BEGIN DATASET CONTENT

-- ==== Sys2Proof/Certificates/Slice0/Obligations.lean ====
section
/-! DEFINITION. The statements about the model that are to be proved. `t` is always the state that a command leaves; an
equation `exec c s = .next ...` says that the command completes and gives the whole state after it. A new reply on the
management port is `some ⟨argument bytes, status, result bytes, mark of FAULT POP⟩`. -/

open Sys2Proof Sys2Proof.Machine

/-! ## The step and the timebase -/

/-- One step takes the command at the front of the queue and carries it out on the state with the queue's rest (95). -/
def Obligations.StepTakesTheFrontCommand : Prop :=
  ∀ (c : Instr) (rest : List Instr) (s : State), s.pending = c :: rest → step s = exec c { s with pending := rest }

/-- With no command waiting a step carries out the expiry event that has come due, else it is one CLK cycle (the model's
choice: log 1, log 26). R196: the divider gives a tick at each TICK DIV-th cycle, and each counter and timer counts ticks
directly or through its own counter. R197: a timer of N units expires at its step N + 1 (the model's reading: log 9). The
event that has come due is that of a timer that has expired, or of an age-expired indication whose cause is still to come;
among several the order is access, settle, idle, off, age, each by the lowest bank (the model's choice: log 26). -/
def Obligations.IdleStepsRunTheTimebase : Prop :=
  ∀ s : State,
    (s.pending = [] → (∀ c, s.dueEvent = some c → step s = exec c s) ∧
      (s.dueEvent = none → step s = .next s.clockCycle)) ∧
    (s.clock.divider + 1 < s.regs.tickDiv.toNat →
      s.clockCycle = { s with clock := { s.clock with divider := s.clock.divider + 1 } }) ∧
    (s.regs.tickDiv.toNat ≤ s.clock.divider + 1 →
      s.clockCycle.clock =
        { divider := 0
          tenMicro := if s.clock.tenMicro + 1 < 10 then s.clock.tenMicro + 1 else 0
          hundred := if s.clock.hundred + 1 < 100 then s.clock.hundred + 1 else 0
          milli := if s.clock.milli + 1 < 1000 then s.clock.milli + 1 else 0
          tenMilli :=
            if s.clock.milli + 1 < 1000 then s.clock.tenMilli
            else if s.clock.tenMilli + 1 < 10 then s.clock.tenMilli + 1 else 0
          msTime := if s.clock.milli + 1 < 1000 then s.clock.msTime else s.clock.msTime + 1 } ∧
      (∀ b : BankNo, s.clockCycle.banks[b] =
        { s.banks[b] with
          settleTimer := if s.clock.tenMicro + 1 < 10 then s.banks[b].settleTimer else s.banks[b].settleTimer.count
          idleTimer := if s.clock.hundred + 1 < 100 then s.banks[b].idleTimer else s.banks[b].idleTimer.count
          offTimer :=
            if s.clock.milli + 1 < 1000 ∨ s.clock.tenMilli + 1 < 10 then s.banks[b].offTimer
            else s.banks[b].offTimer.count }) ∧
      s.clockCycle.port =
        { s.port with inFlight := s.port.inFlight.map fun op => { op with accessTimer := op.accessTimer.count } } ∧
      (∀ i : SlotNo, s.clockCycle.store.slots[i] =
        if s.clock.milli + 1 < 1000 then s.store.slots[i]
        else (s.store.slots[i]).map fun l =>
          if l.ageRuns then { l with age := satInc l.age } else { l with ageRuns := true })) ∧
    (∀ limit steps : Nat, (Timer.count^[steps] (Timer.start limit)).isDue = decide (limit < steps)) ∧
    (s.dueEvent = some .accessTimeout ↔ s.AccessDue) ∧
    (∀ b : BankNo, s.dueEvent = some (.settleTimeout b) ↔ ¬s.AccessDue ∧ s.SettleDue b ∧ ∀ c < b, ¬s.SettleDue c) ∧
    (∀ b : BankNo, s.dueEvent = some (.idleTimerExpiry b) ↔
      ¬s.AccessDue ∧ (∀ c, ¬s.SettleDue c) ∧ s.IdleDue b ∧ ∀ c < b, ¬s.IdleDue c) ∧
    (∀ b : BankNo, s.dueEvent = some (.offTimerExpiry b) ↔
      ¬s.AccessDue ∧ (∀ c, ¬s.SettleDue c) ∧ (∀ c, ¬s.IdleDue c) ∧ s.OffDue b ∧ ∀ c < b, ¬s.OffDue c) ∧
    (∀ b : BankNo, s.dueEvent = some (.ageExpiry b) ↔
      ¬s.AccessDue ∧ (∀ c, ¬s.SettleDue c) ∧ (∀ c, ¬s.IdleDue c) ∧ (∀ c, ¬s.OffDue c) ∧ s.AgeDue b ∧
        ∀ c < b, ¬s.AgeDue c) ∧
    (s.dueEvent = none ↔
      ¬s.AccessDue ∧ ∀ c, ¬s.SettleDue c ∧ ¬s.IdleDue c ∧ ¬s.OffDue c ∧ ¬s.AgeDue c)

END DATASET CONTENT

§ WORK INSTRUCTIONS
From the records above, copy only the lines starting with the line that holds "msTime := if" and going on through the line that holds "if s.clock.milli + 1 < 1000 ∨", exactly as written.

§ WRITTEN REPLY
          msTime := if s.clock.milli + 1 < 1000 then s.clock.msTime else s.clock.msTime + 1 } ∧
      (∀ b : BankNo, s.clockCycle.banks[b] =
        { s.banks[b] with
          settleTimer := if s.clock.tenMicro + 1 < 10 then s.banks[b].settleTimer else s.banks[b].settleTimer.count
          idleTimer := if s.clock.hundred + 1 < 100 then s.banks[b].idleTimer else s.banks[b].idleTimer.count
          offTimer :=
            if s.clock.milli + 1 < 1000 ∨ s.clock.tenMilli + 1 < 10 then s.banks[b].offTimer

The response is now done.